Грегори за воротами корпуса первым делом огляделся по сторонам, чая найти поблизости своих друзей, но никого не увидел. Ни Влас, ни Глеб даже и не подумали пойти в город – оба по-прежнему фрондировали и бравировали своим фрондерством. Скорее всего. А может быть, просто не хотели. Хотя как может не хотеть прогулки здравомыслящий человек, всю неделю запертый в стенах корпуса – это Грегори решительно отказывался понимать. Хоть какие-то элементарные приключения.
Впрочем, приключений за последний месяц им хватило выше головы, совершенно не элементарных – перед ними грозили померкнуть и прошлогодние эпопеи с наводнением и дракой на Голодай-острове.
А потом ноги как-то сами принесли его на Конногвардейский бульвар, а там, увидев катафалк, Грегори и пристал к процессии.
Катафалк миновал мост, на прилежно подогнанные друг к другу мостовины ступили копыта свитских коней. А Грегори поравнялся с гранитными обелисками заставы, покосился на всё ещё стоящих навытяжку караульных солдат.
Ворота заставы были узковаты, возникла толчея, и в этой тесноте кадета кто-то ощутимо саданул локтем (или ещё чем-то твёрдым и острым) прямо под ребро. Грегори с громовым шипением втянул морозный воздух сквозь зубы – перед глазами аж круги пошли, и дыхание занялось!

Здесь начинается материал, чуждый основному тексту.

-- ==== Sys2Proof/Machine/State.lean ====
section
/-! DEFINITION. State.lean: everything the manual gives the part as state, as plain data, block by block, and the
state after a power-on reset. Outputs the manual derives from other state (LSTOP, ATN, KCn, DRELn, the lockout counts,
LOCKED) are functions in Flags.lean. -/

namespace Sys2Proof.Machine

/-- Why the part would stop. No rule of the manual stops the part, so no command raises a fault: the type has no value,
which is safe (nothing can be claimed of a stop). -/
inductive Fault where
  deriving DecidableEq, Repr

/-- Why a command has no meaning in the model. -/
inductive Refusal where
  /-- Raised by exec alone, for a command the model gives no meaning yet; safe, since nothing follows from a stop. -/
  | notModelled (mnemonic : String)
  deriving DecidableEq, Repr

/-- The levels of the field inputs, as last reported. Resets read them and do not change them (R5, R113, R125, R149). -/
structure Pins where
  /-- RUN is high: the run window is open (R4). -/
  run : Bool
  /-- MSA reads closed (6.1). -/
  msa : Bool
  /-- MSB reads closed (6.1). -/
  msb : Bool
  /-- KFn reports the contactor closed (6.2). -/
  mirror : Vector Bool 4
  /-- DOOR0 to DOOR3 and DOORC stand open (R127). -/
  doors : Vector Bool 5
  /-- VFBn shows the valve open (R79). -/
  feedback : Vector Bool 8
  /-- CSELn is high: the camera has not selected its port (R27, R28). -/
  deselected : Vector Bool 6
  deriving DecidableEq, Repr

/-- The Pitch Unit (1.1). -/
structure PitchUnit where
  /-- The active pitch length P. -/
  length : Nat
  /-- The pitch counter, 0..P−1. -/
  counter : Nat
  /-- The stray flag (R3). -/
  stray : Bool
  /-- The infeed flag (R14). -/
  infeed : Bool
  /-- The active start of the infeed window. -/
  windowStart : Nat
  /-- The active end of the infeed window. -/
  windowEnd : Nat
  deriving DecidableEq, Repr

/-- Occupancy of a slot (1.3.2). -/
inductive Occupancy where
  | empty | occupied | removed
  deriving DecidableEq, Repr

/-- Fill outcome of a slot (1.3.2). -/
inductive FillOutcome where
  | none | pending | ok | under | over | aborted | timeout | skipped
  deriving DecidableEq, Repr

/-- State of a verdict entry (2.4): the camera classes are present with PASS and DEFECT alone. -/
inductive Verdict where
  | awaited
  | pass (classes : ClassSet)
  | defect (classes : ClassSet)
  | missing
  deriving DecidableEq, Repr

/-- One entry of a slot's verdict list (2.4). -/
structure VerdictEntry where
  camera : CameraId
  verdict : Verdict
  deriving DecidableEq, Repr

/-- Reject state of a slot (1.3.2). -/
inductive RejectState where
  | none | fired | confirmed | unconfirmed
  deriving DecidableEq, Repr

/-- The fill volume in tenths, 0..65,535, and the settle cut flag, which is present whenever the volume is (R17). -/
structure FillVolume where
  tenths : Nat
  cut : Bool
  deriving DecidableEq, Repr

/-- A slot record (1.3.2). -/
structure Slot where
  ticket : Half
  occupancy : Occupancy
  fill : FillOutcome
  robot : Option RobotId
  volume : Option FillVolume
  verdicts : List VerdictEntry
  defects : ClassSet
  /-- NONE is `none`; REJECT is `some` of the deciding gate, which is present exactly with REJECT (R17). -/
  decision : Option GateId
  reject : RejectState
  deriving DecidableEq, Repr

/-- The creation values of R16 for a slot that is EMPTY. -/
def Slot.fresh (ticket : Half) : Slot :=
  { ticket, occupancy := .empty, fill := .none, robot := none, volume := none, verdicts := [], defects := 0,
    decision := none, reject := .none }

/-- The seven tallies (R20), each 0..4,294,967,295. -/
structure Tallies where
  created : Nat
  createdOccupied : Nat
  accepted : Nat
  passedDefects : Nat
  rejectedConfirmed : Nat
  escapes : Nat
  fillsSkipped : Nat
  deriving DecidableEq, Repr

/-- The Container Track (1.3). -/
structure Track where
  ring : Vector Slot 128
  head : Fin 128
  nextTicket : Half
  /-- The active track length L, 16..128. -/
  length : Nat
  tallies : Tallies
  deriving DecidableEq, Repr

/-- The settings of one camera (R24). -/
structure CameraSettings where
  enabled : Bool
  position : Nat
  phase : Nat
  mask : ClassSet
  required : Bool
  deadline : Nat
  deriving DecidableEq, Repr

Рана, полученная на побережье залива (кто его и зацепил тогда кортиком, то ил Влас, то ли литвин – сейчас разберёшь разве? – в памяти смутно мелькали искажённые злостью и отчаянием рожи да отполированные до слюдяного блеска клинки) словно вся разом взялась огнём. Хорошо ещё в корпусе никто не заметил их ранений – у каждого из них кожа порезана, у кого на боку, у кого на плече, а у него, Шепелёва – на груди. Перевязывали потом каждого в шесть рук, да клялись над огнём и кровью, что никому никогда про то не скажут.
Пока что клятвы не нарушил никто.
Придерживая на голове фуражку, Грегори осторожно – рана всё ещё болела – поворотился, собираясь либо облаять невежу последними словами, либо, что было более вероятно, пустить в ход кулаки. И наплевать, что снова закровит рана, и рубашка измажется.
Но не пришлось.
– Ты?! – удивлённо выдохнул он.
Яшка-с-трубкой весело и насмешливо улыбнулся в ответ. Опять он застал Грегори первым. Эта их негласная игра продолжалась, каждый, может быть и не желая того, при каждой новой встрече её продолжал.
– Я, – ответил он с лёгким вызовом, выдернул из-за кушака трубку и воткнул её в зубы. На этот раз на бульвардьё не было его щегольского драного цилиндра – должно быть, не выдержал испытаний временем, наконец. Или сам Яшка сдался перед холодом и выбросил драную шляпу. На голове уличника теперь красовался добротный суконный картуз – в нём, безусловно, было теплее, но…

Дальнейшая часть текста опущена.